→ **Exercise prompt**:
Below are some entries. Repeat exactly the lines from the one with "o.feeder) d o.id.toNat" through the one with "k with state", and only those.

------------------------

/-- The five timers of a link expire: heartbeat, loss, refresh, retry, and the reset silence. What it says beyond the
spec is the model's own, by log 2, 11, 12, 14, 38. -/
def Obligations.LinkTimersExpire : Prop :=
  ∀ (l : Link) (i : Index) (s : State),
    let k := s.links.get l
    let put (t : State) (g : LinkUnit → LinkUnit) : State := { t with links := t.links.set l (g (t.links.get l)) }
    let own (t : State) : List Feeder :=
      feeders.filter fun f => t.sections[f].mapping.any fun m => decide (m.link = l)
    let cancelled (t : State) (j : Index) (d : Detail) : State :=
      match (t.links.get l).idx[j].out with
      | none => t
      | some o =>
        ((put t fun k => { k with idx := k.idx.set j { k.idx[j] with out := none } }).lockoutDemand o.feeder
          .intertripUnack).append .intertripUnack (.sec o.feeder) d o.id.toNat
    let a := indices.foldl (fun (t : State) (j : Index) => cancelled t j .unackLinkLost)
      (put s fun k => { k with state := .down, loss := none, refresh := none })
    let b := (own a).foldl (fun (t : State) (f : Feeder) => t.setCoordination f .uncoordinated
      (feeders.all fun g => t.sections[g].mapping.isNone || decide (t.sections[g].coord = .coordinated))) a
    let c := put b fun k => { k with
      idx := k.idx.map fun x => { x with lastRx := none, summary := none }
      queue := k.queue.filter fun
        | .tripAck _ _ => true
        | _ => false }
    let d := c.append .linkState (.link l) (.linkState (c.links.get l).state) (s.g .linkLossTime)
    exec (.heartbeatExpiry l) s = .next (
      if k.heartbeat ≠ some 0 then s else (put s fun k => { k with heartbeat := some 100000 }).ask l .status) ∧
    exec (.lossTimerExpiry l) s = .next (
      if k.loss ≠ some 0 then s
      else if k.state = .down then put s fun k => { k with loss := none }
      else
        (if k.state = .up ∧ own d ≠ [] then d.onset (if l = .u then .linkUDown else .linkDDown) else d).settle) ∧
    exec (.refreshExpiry l) s = .next (
      if k.refresh ≠ some 0 then s
      else
        ((own s).filter fun (f : Feeder) => decide (s.sections[f].coord = .coordinated)).foldl (fun t f => t.askFor f .blockSet)
          (put s fun k => { k with refresh := some 10000000 })) ∧
    exec (.retryExpiry l i) s = .next (
      match k.idx[i].out with
      | none => s
      | some o =>
        if o.retry ≠ 0 then s
        else
          (if o.sends < 3 then
            (put s fun k => { k with
              idx := k.idx.set i { k.idx[i] with out := some { o with sends := o.sends + 1, retry := 200000 } } }).ask l
              (.tripReq i o.id)
          else cancelled s i .unackNoAck).settle) ∧
    exec (.resetSilenceEnd l) s = .next (
      if k.silence ≠ some 0 then s
      else (put s fun k => { k with silence := none, heartbeat := some 100000 }).ask l .status)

------------------------

→ **Answer area**:
          .intertripUnack).append .intertripUnack (.sec o.feeder) d o.id.toNat
    let a := indices.foldl (fun (t : State) (j : Index) => cancelled t j .unackLinkLost)
      (put s fun k => { k with state := .down, loss := none, refresh := none })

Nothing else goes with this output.